*** Opening SOURCE DATA ***

-- ==== Sys2Proof/Machine/Scoreboard.lean ====
section
/-! DEFINITION. The range scoreboard's own steps: the allocation of a waiting access (R296) and the retirement of an
allocated one (R299). -/

namespace Sys2Proof.Machine

/-- An access of the vector unit, which its acceptance allocates (R136). -/
def Requester.isVector : Requester → Bool
  | .vector _ => true
  | _ => false

/-- The first waiting access that may be allocated, in the order of presentation (R296); instructions wait for their
acceptance. -/
def State.nextAccess (s : State) : Option Access :=
  s.ice.sb.waiting.find? fun a => !a.who.isVector && s.ice.sb.ready a.id

/-- Puts an access before the first one of no lower place. -/
def insertAccess (a : Access) : List Access → List Access
  | [] => [a]
  | b :: r => if a.who.rank ≤ b.who.rank then a :: b :: r else b :: insertAccess a r

/-- Puts the last `n` waiting accesses, which were presented in one step, in the order of R297; equal places keep the order
in which they came. -/
def State.orderTogether (s : State) (n : Nat) : State :=
  s.modSb fun sb =>
    let k := sb.waiting.length - n
    { sb with waiting := sb.waiting.take k ++ (sb.waiting.drop k).foldr insertAccess [] }

/-- A waiting access is allocated, and its requester goes on. -/
def State.sbAllocate (s : State) : State :=
  match s.nextAccess with
  | none => s
  | some a =>
    match a.who with
    | .commit => s.commitEffect
    | .scalar h => (s.allocate a.id).scalarLine h a.id
    | .drift c => ((s.allocate a.id).drive c).pruneCycles
    | .vector _ | .mortar | .arrival _ | .departure _ | .sparing _ _ => s.allocate a.id

/-- An allocated access retires: its requester completes what the access is for, which frees its entries. -/
def State.accessRetire (s : State) (id : Nat) : State :=
  match s.ice.sb.alloc.find? fun a => a.id == id with
  | none => s
  | some a =>
    match a.who with
    | .scalar h => match s.imageOf id with
      | some o => s.imageRetire o id
      | none => s.endScalar h id
    | .drift c => (s.setRetire c).pruneCycles
    | .arrival p => if ((s.port p).arrivals.head?.map (·.sb)) = some id then s.arrivalLanded p else s
    | .sparing _ _ => s.fieldSparing
    | .vector h => if (s.finishing h).bind (·.sb) = some id then s.instructionRetire h none else s
    | .mortar | .departure _ | .commit => s

/-- SB_ALLOCATE (R296): `together` is how many of the waiting accesses were presented last in one and the same step
(R297). -/
def execSbAllocate (together : Nat) (s : State) : Host.Outcome State Fault Refusal :=
  .next (if s.powered then (s.orderTogether together).sbAllocate else s)

/-- ACCESS_RETIRE (R299). -/
def execAccessRetire (id : Nat) (s : State) : Host.Outcome State Fault Refusal :=
  .next (if s.powered then s.accessRetire id else s)

end Sys2Proof.Machine
end

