/-- The twelve compute orders are refused PARAM for a bad shape, bond, split or list of operations and EPOCH for a
weight epoch that no floe holds, and BUSY while a hart of their kernel is not idle; otherwise they open with
their tile plan, the courses or vector operations that count for them, for ATTN_FWD with the blocks that the
order's addresses name, and their kernel, and without a reply. Once their work is done they end with the summary
of the order's own last course or output instruction, their tile count, and DONE, MARKED or the status of the
course's outcome. The shapes of eleven come with the commands (log entry 61); ATTN_FWD takes its own from the
order's words, with the folding and FMTO of log entry 165; a split is 1 to 15 (log entry 119); whose summary the
reply takes is log entry 107. -/
def Obligations.ComputeOrdersOpenAndEnd : Prop :=
  (∀ (sh : OrderShape) (bond : BitVec 4) (split : Nat) (ops : List XInstr),
    let rows := if sh.causal then sh.m else sh.m * sh.fold
    let rowTiles := (rows + 63) / 64
    let held : OrderWork := { bonds := [], n := some sh.n, k := some sh.k, s := sh.strict, sat := sh.sat }
    let badSplit := split == 0 || decide (15 < split)
    startsOrder (.ordAttnBwd sh) 0x23 sh false sh.outTiles
      (some { bonds := [0, 7], s := sh.strict, sat := sh.sat, causal := sh.causal, mask := sh.mask,
              shapes := [(7, sh.n, sh.k), (0, sh.k, sh.n), (0, sh.k, rows)] }) [] ∧
    startsOrder (.ordMatmul sh bond) 0x24 sh (!([0, 1, 2, 8, 11, 12] : List (BitVec 4)).contains bond)
      (if bond = 8 then sh.outTiles else rowTiles * ((sh.n + 63) / 64)) (some { held with bonds := [bond] }) [] ∧
    startsOrder (.ordMoeRoute sh) 0x25 sh false sh.outTiles none [0x06, 0x2C] ∧
    startsOrder (.ordMoeCombine sh) 0x26 sh false sh.outTiles none [0x06, 0x14, 0x1B] ∧
    startsOrder (.ordMaskMaint sh) 0x27 sh false sh.outTiles none [0x06, 0x20, 0x21, 0x22, 0x23, 0x24, 0x25] ∧
    startsOrder (.ordSample sh split) 0x28 sh badSplit rowTiles (some { held with bonds := [9, 15] }) [] ∧
    startsOrder (.ordScore sh split) 0x29 sh badSplit rowTiles (some { held with bonds := [10, 15] }) [] ∧
    startsOrder (.ordRlLoss sh split) 0x2A sh badSplit rowTiles (some { held with bonds := [14, 15] }) [] ∧
    startsOrder (.ordElemwise sh ops) 0x2B sh (ops.isEmpty || decide (8 < ops.length) || !ops.all elementWise) sh.outTiles
      none (0x06 :: ops.map (·.op)) ∧
    startsOrder (.ordReduce sh) 0x2C sh false sh.outTiles none
      [0x06, 0x10, 0x11, 0x12, 0x13, 0x14, 0x15, 0x16, 0x17] ∧
    startsOrder (.ordSortset sh) 0x2D sh false sh.outTiles none [0x06, 0x26, 0x27, 0x28, 0x29, 0x2A, 0x2B]) ∧
  (∀ (stream : Nat) (kernel : List Hart) (f g : Fmt) (plan : List Nat) (o : Order) (s t : State), s.serves o 0x22 t →
    let w := o.w 10
    let heads := ((o.w 14).extractLsb' 0 16).toNat * ((o.w 14).extractLsb' 16 16).toNat
    let hdim := (w.extractLsb' 0 12).toNat
    let folds := !w.getLsbD 22 && o.w 15 == 0
    let rows := if folds then (o.w 8).toNat * heads else (o.w 8).toNat
    Fmt.ofCode (w.extractLsb' 12 4) = some f → f ∉ ([.int4, .fp4, .e8m0] : List Fmt) →
    Fmt.ofCode (w.extractLsb' 16 4) = some g → g ∈ ([.bf16, .fp16, .fp32] : List Fmt) → w.extractLsb' 25 7 = 0 →
    0 < rows → 0 < heads → o.w 9 ≠ 0 → 0 < hdim → o.wepoch (t.negOf o) = 0xFFFF → t.mayRun kernel = true →
    tilePlan rows (o.w 9).toNat hdim (tileWords f 0) stream = some plan →
    exec (.ordAttnFwd stream kernel) s = .next (openedCompute o plan
      ((if folds then 1 else heads) * ((rows + 63) / 64) * ((hdim + 63) / 64))
      (some { bonds := [if w.getLsbD 24 then 6 else 5], m := if folds then none else some (o.w 8).toNat
              n := some (o.w 9).toNat, k := some hdim, s := w.getLsbD 20, sat := w.getLsbD 21
              fmto := some (w.extractLsb' 16 4), causal := w.getLsbD 22, mask := w.getLsbD 23, offset := some (o.w 11)
              tau := some (o.w 12), fmt := some f
              blocks := if folds ∨ heads = 1 then some #v[o.w 3, o.w 4, o.w 5, o.w 6, o.w 7, o.w 13] else none }) kernel [] t)) ∧
  (∀ (sh : OrderShape) (bond : BitVec 4) (split stream : Nat) (ops : List XInstr) (kernel : List Hart) (c : Instr)
       (op : BitVec 8) (o : OpenOrder) (sum : DWord) (code : BitVec 4) (s : State),
     (c, op) ∈ ([(.ordAttnFwd stream kernel, 0x22), (.ordAttnBwd sh, 0x23), (.ordMatmul sh bond, 0x24), (.ordMoeRoute sh, 0x25),
       (.ordMoeCombine sh, 0x26), (.ordMaskMaint sh, 0x27), (.ordSample sh split, 0x28), (.ordScore sh split, 0x29),
       (.ordRlLoss sh split, 0x2A), (.ordElemwise sh ops, 0x2B), (.ordReduce sh, 0x2C), (.ordSortset sh, 0x2D)] :
         List (Instr × BitVec 8)) →
     (∀ p r, s.hods.orders = p :: r → p.op ≠ op) → s.serving = true →
     s.hods.openOrders.find? (fun p => p.op == op && s.workDone p) = some o → o.last = some (sum, code) →
     exec c s = .next (endedCompute o sum code s))

/-- For every shape: no plan when one tile of B does not fit the stream floe, one slot of one tile when two do not
fit, and otherwise two slots of the largest power of two of reduction tiles that fits twice, with the tile
counts rounded up. -/
def Obligations.TilePlanTakesTheDeepestRingThatFits : Prop :=
  ∀ m n k tw stream : Nat, 0 < k → k < 2 ^ 32 → 0 < tw →
    (stream < tw → tilePlan m n k tw stream = none) ∧
    (tw ≤ stream → stream < 2 * tw → tilePlan m n k tw stream = some [(m + 63) / 64, (n + 63) / 64, (k + 63) / 64, 1, 1]) ∧
    (2 * tw ≤ stream → ∃ j, tilePlan m n k tw stream = some [(m + 63) / 64, (n + 63) / 64, (k + 63) / 64, 2 ^ j, 2] ∧
      2 ^ j ≤ (k + 63) / 64 ∧ 2 * 2 ^ j * tw ≤ stream ∧
      ∀ i, 2 ^ i ≤ (k + 63) / 64 → 2 * 2 ^ i * tw ≤ stream → i ≤ j)
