theorem State.setLs_keeps {s t : State} (hK : Keeps s t) (a_i : Nat) (a_c : BitVec 44) :
    Keeps s (t.setLs a_i a_c) := by
  obtain ⟨a, b, c, d, e, f', g', i⟩ := hK
  exact ⟨a, b, c, d, fun k => swf_sset _ _ _ _ (e k), f', g', i⟩

theorem State.readLs_keeps {s t : State} (hK : Keeps s t) (a_who : Src) (a_i : Nat) :
    Keeps s (State.readLs t a_who a_i).1 := by
  unfold State.readLs
  repeat' first
    | with_reducible assumption
    | split
    | dsimp only
    | with_reducible apply State.uncorrectable_keeps
    | with_reducible apply State.setLs_keeps
    | with_reducible apply Keeps.ite
    | with_reducible apply Keeps.dite
    | split
    | intro _
    | (with_reducible refine Keeps.fst (by assumption) ?_)
    | (with_reducible refine Keeps.ofMk rfl rfl rfl rfl rfl rfl rfl rfl rfl ?_)

theorem State.writeLs_keeps {s t : State} (hK : Keeps s t) (a_i : Nat) (a_v : Word) :
    Keeps s (State.writeLs t a_i a_v) := by
  unfold State.writeLs
  repeat' first
    | with_reducible assumption
    | with_reducible apply State.setLs_keeps

theorem State.mergeLs_keeps {s t : State} (hK : Keeps s t) (a_who : Src) (a_i : Nat) (a_mask : BitVec 4) (a_v :
    Word) :
    Keeps s (State.mergeLs t a_who a_i a_mask a_v).1 := by
  unfold State.mergeLs
  repeat' first
    | with_reducible assumption
    | split
    | with_reducible apply State.readLs_keeps
    | with_reducible apply State.writeLs_keeps
    | (with_reducible refine Keeps.fst (by assumption) ?_)

theorem State.fillLs_keeps {s t : State} (hK : Keeps s t) (a_base : Nat) (a_ws : List Word) :
    Keeps s (State.fillLs t a_base a_ws) := by
  obtain ⟨a, b, c, d, e, f', g', i⟩ := hK
  exact ⟨a, b, c, d, fun k => swf_ssetMany _ _ _ (e k), f', g', i⟩

theorem State.scrubLs_keeps {s t : State} (hK : Keeps s t) :
    Keeps s (State.scrubLs t) := by
  unfold State.scrubLs
  repeat' first
    | with_reducible assumption
    | with_reducible apply State.readLs_keeps
    | (with_reducible refine Keeps.ofMk rfl rfl rfl rfl rfl rfl rfl rfl rfl ?_)

theorem State.answer_keeps {s t : State} (hK : Keeps s t) (a_o : Order) (a_st : BitVec 16) (a_ws : List Word) :
    Keeps s (State.answer t a_o a_st a_ws) := by
  unfold State.answer
  repeat' first
    | with_reducible assumption
    | with_reducible apply State.reply_keeps

theorem State.takeOrders_keeps {s t : State} (hK : Keeps s t) (a_images : ImageIds) (a_run : List Order) (a_live :
    List Order) (a_y0 : List Order) :
    Keeps s (State.takeOrders t a_images a_run a_live a_y0) := by
  induction a_y0 generalizing t a_run a_live with
  | nil =>
    unfold State.takeOrders
    repeat' first
      | with_reducible assumption
      | with_reducible apply ih
      | with_reducible apply State.answer_keeps
      | with_reducible apply Keeps.ite
      | with_reducible apply Keeps.dite
      | split
      | intro _
      | (with_reducible refine Keeps.fst (by assumption) ?_)
      | (with_reducible refine Keeps.ofMk rfl rfl rfl rfl rfl rfl rfl rfl rfl ?_)
  | cons y0 y1 ih =>
    unfold State.takeOrders
    repeat' first
      | with_reducible assumption
      | with_reducible apply ih
      | with_reducible apply State.answer_keeps
      | with_reducible apply Keeps.ite

theorem State.scan_keeps {s t : State} (hK : Keeps s t) (a_images : ImageIds) :
    Keeps s (State.scan t a_images) := by
  unfold State.scan
  repeat' first
    | with_reducible assumption
    | with_reducible apply State.modHod_keeps
    | with_reducible apply State.forEach_keeps
    | with_reducible apply State.toggleObs_keeps
    | with_reducible apply State.iprod_keeps
    | with_reducible apply State.takeOrders_keeps
    | with_reducible apply Keeps.ite
    | with_reducible apply Keeps.dite
    | split
    | intro _
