/-- A channel's lines and marks hold up no descriptor but its own. -/
theorem State.SameWork.of_chan {s t : State} {c : Fin 32} {o : Option DriftSet} {rd wr : Nat} {m : Bool}
    (hice : t.ice = s.ice) (hfb : t.drf.fb = s.drf.fb) (hothers : ∀ k, k ≠ c → t.chan k = s.chan k)
    (hchan : t.chan c = { s.chan c with set := o, marksRd := rd, marksWr := wr, marked := m }) : s.SameWork t c where
  ice := hice
  fb := hfb
  state := by rw [hchan]
  halting := by rw [hchan]
  stopping := by rw [hchan]
  bases := by rw [hchan]
  queue := fun k => by
    by_cases hk : k = c
    · rw [hk, hchan]
    · rw [hothers k hk]
  others := hothers

section
variable {s : State} {c : Fin 32} {st : DriftSet} {l : List Nat} {addr : Nat} (h : s.Awaits c st l addr)
include h

/-- While another line is missing, a line that comes starts nothing, and neither does its mark. -/
theorem State.Awaits.drive (res : LineResult) :
    (s.lineCame c addr res).drive c = s.lineCame c addr res ∧
      ∀ k rd wr, ((s.lineCame c addr res).lineMarked c k rd wr).drive c = (s.lineCame c addr res).lineMarked c k rd wr := by
  obtain ⟨a, ha, hne, hnew⟩ := h.missing
  have hbefore : (l.all fun a => st.got.any fun g => g.1 == a) = false :=
    List.all_eq_false.mpr ⟨a, ha, by simpa using fun x hx => hnew (a, x) hx rfl⟩
  have hafter : (l.all fun a => (st.got ++ [(addr, res)]).any fun g => g.1 == a) = false :=
    List.all_eq_false.mpr ⟨a, ha, by simpa using ⟨fun x hx => hnew (a, x) hx rfl, hne.symm⟩⟩
  have hchan := State.lineCame_chan h.set addr res
  have hothers : ∀ d, d ≠ c → (s.lineCame c addr res).chan d = s.chan d := fun d hd =>
    State.modSet_chan_ne (s.countEvent 0x20 1) hd _
  constructor
  · have hsame : s.SameWork (s.lineCame c addr res) c := .of_chan rfl rfl hothers hchan
    exact State.drive_of_none (hsame.driveStep_none h.set (by rw [hchan]) h.need h.issued hbefore hafter h.stays)
  · intro k rd wr
    have hmarked := (s.lineCame c addr res).lineMarked_chan c k rd wr
    have hsame : s.SameWork ((s.lineCame c addr res).lineMarked c k rd wr) c :=
      .of_chan rfl rfl (fun d hd => (State.lineMarked_chan_ne _ hd k rd wr).trans (hothers d hd))
        (by rw [hmarked, hchan]; rfl)
    exact State.drive_of_none
      (hsame.driveStep_none h.set (by rw [hmarked, hchan]; rfl) h.need h.issued hbefore hafter h.stays)

end

/-! ## The answers of a set's lines and its end -/

section
variable {s : State} {c : Fin 32} {st : DriftSet} (hp : s.powered = true) (h : s.LastSet c st)
include hp h

/-- The last set of a chain that serves no order retires. -/
theorem State.LastSet.exec_setRetire (ho : ((s.setDone c st).chan c).order = none) :
    exec (.setRetire c) s =
      .next ((s.setDone c st).endChain c (if (s.chan c).marked then 3 else 2) 0).pruneCycles := by
  have hexec : exec (.setRetire c) s = .next (s.setRetire c).pruneCycles := congrArg _ (if_pos hp)
  have hret : s.setRetire c = (((s.drive c).retireSet c 3).drive c) := if_neg (by rw [hp]; decide)
  obtain ⟨harts, hods, hchain, -⟩ := State.endChain_unordered ho (if (s.chan c).marked then 3 else 2) 0
  rw [hexec, hret, State.drive_of_not_current h.current, h.retireSet, State.drive_of_not_current]
  refine State.current_of_not_running ?_
  rw [hchain]
  have hstate' : (({ (s.setDone c st).modCh c (Channel.endedAs (if (s.chan c).marked then 3 else 2) 0) with
      harts, hods } : State).chan c).state = if (s.chan c).marked then 3 else 2 :=
    congrArg Channel.state (State.modCh_chan (s.setDone c st) c _)
  rw [hstate']
  split <;> decide
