-- ==== Sys2Proof/Decode.lean ====
section
/-!
DEFINITION. The decoder, from the bytes of memory to an instruction or a refusal by name (30_encoding.md R91), and
after it the encoder, written from the encoding lines of the instruction rules. The opcode maps R130, R132 and R133
stand as tables of sixteen rows of sixteen.
-/

namespace Sys2Proof

/-! ## Bytes and words (20_memory.md R61: big-endian) -/

/-- The high byte of a word. -/
def hiByte (w : Word) : Byte := w.extractLsb' 8 8

/-- The low byte of a word. -/
def loByte (w : Word) : Byte := w.extractLsb' 0 8

/-- The word `h:l`. -/
def joinBytes (h l : Byte) : Word := h ++ l

/-- A byte sign-extended to a word (`sext_16`, R14). -/
def sextByte (b : Byte) : Word := b.signExtend 16

/-- A byte zero-extended to a word (`zext_16`, R14). -/
def zextByte (b : Byte) : Word := b.zeroExtend 16

/-! ## Taking operand bytes (R92) -/

/-- What reading a part of an instruction gives: the part and the bytes after it, or why there is none. -/
abbrev Taken (α : Type) := Except DecodeError (α × List Byte)

/-- One byte of the instruction stream. -/
def takeByte : List Byte → Taken Byte
  | [] => .error .truncated
  | b :: bs => .ok (b, bs)

/-- Two bytes of the instruction stream, high byte first (R92). -/
def takeWord : List Byte → Taken Word
  | h :: l :: bs => .ok (joinBytes h l, bs)
  | [] => .error .truncated
  | [_] => .error .truncated

/-- The base register of the code `rr` (R101). -/
def idxRegOf (r : BitVec 2) : IdxReg :=
  if r = 0#2 then .x else if r = 1#2 then .y else if r = 2#2 then .sp else .pc

/-- The indexed operand: postbyte and extension bytes (R110). -/
def takeIndexed (bs : List Byte) : Except DecodeError (Indexed × List Byte) := do
  let (xb, bs) ← takeByte bs
  let top := xb.extractLsb' 6 2
  if xb.getLsbD 5 = false then
    return (.off5 (idxRegOf top) (xb.extractLsb' 0 5), bs)
  else if top = 0#2 then
    return (.auto .x (xb.getLsbD 4) (xb.extractLsb' 0 4), bs)
  else if top = 1#2 then
    return (.auto .y (xb.getLsbD 4) (xb.extractLsb' 0 4), bs)
  else if top = 2#2 then
    return (.auto .sp (xb.getLsbD 4) (xb.extractLsb' 0 4), bs)
  else
    let r := idxRegOf (xb.extractLsb' 3 2)
    let form := xb.extractLsb' 0 3
    if form = 4#3 then return (.acc r .a, bs)
    else if form = 5#3 then return (.acc r .b, bs)
    else if form = 6#3 then return (.acc r .d, bs)
    else if form = 7#3 then return (.indD r, bs)
    else if form = 2#3 then
      let (n, bs) ← takeWord bs
      return (.off16 r n, bs)
    else if form = 3#3 then
      let (n, bs) ← takeWord bs
      return (.ind16 r n, bs)
    else
      let (ff, bs) ← takeByte bs
      return (.off9 r (xb.extractLsb' 0 1 ++ ff), bs)

/-- An indexed operand of a form the instruction accepts; any other form is refused by name (R112, U4). -/
def takeForm (accepts : Indexed → Bool) (bs : List Byte) : Except DecodeError (Indexed × List Byte) := do
  let (xb, bs) ← takeIndexed bs
  if accepts xb then return (xb, bs) else throw .indexedForm

/-! ## Parsers of the operand bytes after an opcode -/

/-- Reads the operand bytes of one opcode. -/
abbrev Parser := List Byte → Except DecodeError (Instr × List Byte)

/-- No operand bytes (R96). -/
def pInh (i : Instr) : Parser := fun bs => .ok (i, bs)

/-- One operand byte: an immediate, a direct address, a mask or an 8-bit offset. -/
def pByte (f : Byte → Instr) : Parser := fun bs => do
  let (b, bs) ← takeByte bs
  return (f b, bs)

/-- One operand word: an immediate, an extended address or a 16-bit offset. -/
def pWord (f : Word → Instr) : Parser := fun bs => do
  let (v, bs) ← takeWord bs
  return (f v, bs)

/-- An indexed operand of an accepted form. -/
def pIdx (accepts : Indexed → Bool) (f : Indexed → Instr) : Parser := fun bs => do
  let (xb, bs) ← takeForm accepts bs
  return (f xb, bs)

/-- Every indexed form is accepted (R112). -/
def anyForm : Indexed → Bool := fun _ => true

/-- Immediate, direct, indexed and extended columns of an 8-bit instruction. -/
def pI8 (f : Src8 → Instr) : Parser := pByte fun v => f (.imm v)
/-- Direct column of an 8-bit instruction. -/
def pD8 (f : Src8 → Instr) : Parser := pByte fun v => f (.mem (.dir v))
/-- Indexed column of an 8-bit instruction. -/
def pX8 (f : Src8 → Instr) : Parser := pIdx anyForm fun v => f (.mem (.idx v))
/-- Extended column of an 8-bit instruction. -/
def pE8 (f : Src8 → Instr) : Parser := pWord fun v => f (.mem (.ext v))
/-- Immediate column of a 16-bit instruction. -/
def pI16 (f : Src16 → Instr) : Parser := pWord fun v => f (.imm v)
/-- Direct column of a 16-bit instruction. -/
def pD16 (f : Src16 → Instr) : Parser := pByte fun v => f (.mem (.dir v))
/-- Indexed column of a 16-bit instruction. -/
def pX16 (f : Src16 → Instr) : Parser := pIdx anyForm fun v => f (.mem (.idx v))
/-- Extended column of a 16-bit instruction. -/
def pE16 (f : Src16 → Instr) : Parser := pWord fun v => f (.mem (.ext v))
/-- Direct form of a memory operand. -/
def pDM (f : DirExtIdx → Instr) : Parser := pByte fun v => f (.dir v)
/-- Extended form of a memory operand. -/
def pEM (f : DirExtIdx → Instr) : Parser := pWord fun v => f (.ext v)
/-- Indexed form of a memory operand. -/
def pXM (f : DirExtIdx → Instr) : Parser := pIdx anyForm fun v => f (.idx v)
/-- Extended form of an operand with no direct form. -/
def pEE (f : ExtIdx → Instr) : Parser := pWord fun v => f (.ext v)
/-- Indexed form of an operand with no direct form. -/
def pXE (f : ExtIdx → Instr) : Parser := pIdx anyForm fun v => f (.idx v)

/-- An operand followed by a mask (R93). -/
def thenMask (take : List Byte → Taken DirExtIdx) (f : DirExtIdx → Byte → Instr) : Parser := fun bs => do
  let (m, bs) ← take bs
  let (mask, bs) ← takeByte bs
  return (f m mask, bs)

/-- An operand followed by a mask and an 8-bit offset (R93). -/
def thenMaskRel (take : List Byte → Taken DirExtIdx) (f : DirExtIdx → Byte → Byte → Instr) : Parser := fun bs => do
  let (m, bs) ← take bs
  let (mask, bs) ← takeByte bs
  let (rel, bs) ← takeByte bs
  return (f m mask rel, bs)

/-- The direct address of a bit instruction. -/
def takeDir (bs : List Byte) : Except DecodeError (DirExtIdx × List Byte) := do
  let (b, bs) ← takeByte bs
  return (.dir b, bs)

/-- The extended address of a bit instruction. -/
def takeExt (bs : List Byte) : Except DecodeError (DirExtIdx × List Byte) := do
  let (a, bs) ← takeWord bs
  return (.ext a, bs)

/-- The indexed operand of a bit instruction, not indirect (R112). -/
def takeIdx (bs : List Byte) : Except DecodeError (DirExtIdx × List Byte) := do
  let (xb, bs) ← takeForm Indexed.isDirect bs
  return (.idx xb, bs)

/-- LEAX, LEAY, LEAS, and the words of theirs that ABX, ABY, DES and INS name (R112, R130). -/
def nameLea (i : Instr) : Instr :=
  if i = .leax (.acc .x .b) then .abx
  else if i = .leay (.acc .y .b) then .aby
  else if i = .leas (.off5 .sp 31#5) then .des
  else if i = .leas (.off5 .sp 1#5) then .ins
  else i

/-- LEAX, LEAY or LEAS (R112). -/
def pLea (f : Indexed → Instr) : Parser := pIdx Indexed.isDirect fun xb => nameLea (f xb)

/-- ANDCC, and CLC, CLI, CLV by their own words (R130). -/
def nameAndcc (mask : Byte) : Instr :=
  if mask = 0xFE#8 then .clc else if mask = 0xEF#8 then .cli else if mask = 0xFD#8 then .clv else .andcc mask

/-- ORCC, and SEC, SEI, SEV by their own words (R130). -/
def nameOrcc (mask : Byte) : Instr :=
  if mask = 0x01#8 then .sec else if mask = 0x10#8 then .sei else if mask = 0x02#8 then .sev else .orcc mask

/-- Moves (R93): the layouts of the six classes. -/
def pMoveImmIdx {α : Type} (v : Version) (imm : List Byte → Taken α) (f : Move α → Instr) : Parser := fun bs => do
  let (d, bs) ← takeForm (moveForm v) bs
  let (k, bs) ← imm bs
  return (f (.immIdx k d), bs)

/-- Extended source, indexed destination: the destination postbyte stands first (R93). -/
def pMoveExtIdx {α : Type} (v : Version) (f : Move α → Instr) : Parser := fun bs => do
  let (d, bs) ← takeForm (moveForm v) bs
  let (s, bs) ← takeWord bs
  return (f (.extIdx s d), bs)

/-- Indexed source, indexed destination (R93). -/
def pMoveIdxIdx {α : Type} (v : Version) (f : Move α → Instr) : Parser := fun bs => do
  let (s, bs) ← takeForm (moveForm v) bs
  let (d, bs) ← takeForm (moveForm v) bs
  return (f (.idxIdx s d), bs)

/-- Immediate source, extended destination (R93). -/
def pMoveImmExt {α : Type} (imm : List Byte → Taken α) (f : Move α → Instr) : Parser := fun bs => do
  let (k, bs) ← imm bs
  let (d, bs) ← takeWord bs
  return (f (.immExt k d), bs)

*** Closing SOURCE DATA ***

▸ **WHAT THIS TASK INVOLVES**
In the entries above, find the line holding "(tw ≤ stream" and the line holding "exact ⟨a, b, c, d, fun k => swf_ssetMany"; print both of them and every line between, exactly, and nothing else.

▸ **YOUR RESPONSE**
    (tw ≤ stream → stream < 2 * tw → tilePlan m n k tw stream = some [(m + 63) / 64, (n + 63) / 64, (k + 63) / 64, 1, 1]) ∧
    (2 * tw ≤ stream → ∃ j, tilePlan m n k tw stream = some [(m + 63) / 64, (n + 63) / 64, (k + 63) / 64, 2 ^ j, 2] ∧
      2 ^ j ≤ (k + 63) / 64 ∧ 2 * 2 ^ j * tw ≤ stream ∧
      ∀ i, 2 ^ i ≤ (k + 63) / 64 → 2 * 2 ^ i * tw ≤ stream → i ≤ j)
theorem State.setLs_keeps {s t : State} (hK : Keeps s t) (a_i : Nat) (a_c : BitVec 44) :
    Keeps s (t.setLs a_i a_c) := by
  obtain ⟨a, b, c, d, e, f', g', i⟩ := hK
  exact ⟨a, b, c, d, fun k => swf_sset _ _ _ _ (e k), f', g', i⟩

theorem State.readLs_keeps {s t : State} (hK : Keeps s t) (a_who : Src) (a_i : Nat) :
    Keeps s (State.readLs t a_who a_i).1 := by
  unfold State.readLs
  repeat' first
    | with_reducible assumption
    | split
    | dsimp only
    | with_reducible apply State.uncorrectable_keeps
    | with_reducible apply State.setLs_keeps
    | with_reducible apply Keeps.ite
    | with_reducible apply Keeps.dite
    | split
    | intro _
    | (with_reducible refine Keeps.fst (by assumption) ?_)
    | (with_reducible refine Keeps.ofMk rfl rfl rfl rfl rfl rfl rfl rfl rfl ?_)

theorem State.writeLs_keeps {s t : State} (hK : Keeps s t) (a_i : Nat) (a_v : Word) :
    Keeps s (State.writeLs t a_i a_v) := by
  unfold State.writeLs
  repeat' first
    | with_reducible assumption
    | with_reducible apply State.setLs_keeps

theorem State.mergeLs_keeps {s t : State} (hK : Keeps s t) (a_who : Src) (a_i : Nat) (a_mask : BitVec 4) (a_v :
    Word) :
    Keeps s (State.mergeLs t a_who a_i a_mask a_v).1 := by
  unfold State.mergeLs
  repeat' first
    | with_reducible assumption
    | split
    | with_reducible apply State.readLs_keeps
    | with_reducible apply State.writeLs_keeps
    | (with_reducible refine Keeps.fst (by assumption) ?_)

theorem State.fillLs_keeps {s t : State} (hK : Keeps s t) (a_base : Nat) (a_ws : List Word) :
    Keeps s (State.fillLs t a_base a_ws) := by
  obtain ⟨a, b, c, d, e, f', g', i⟩ := hK
  exact ⟨a, b, c, d, fun k => swf_ssetMany _ _ _ (e k), f', g', i⟩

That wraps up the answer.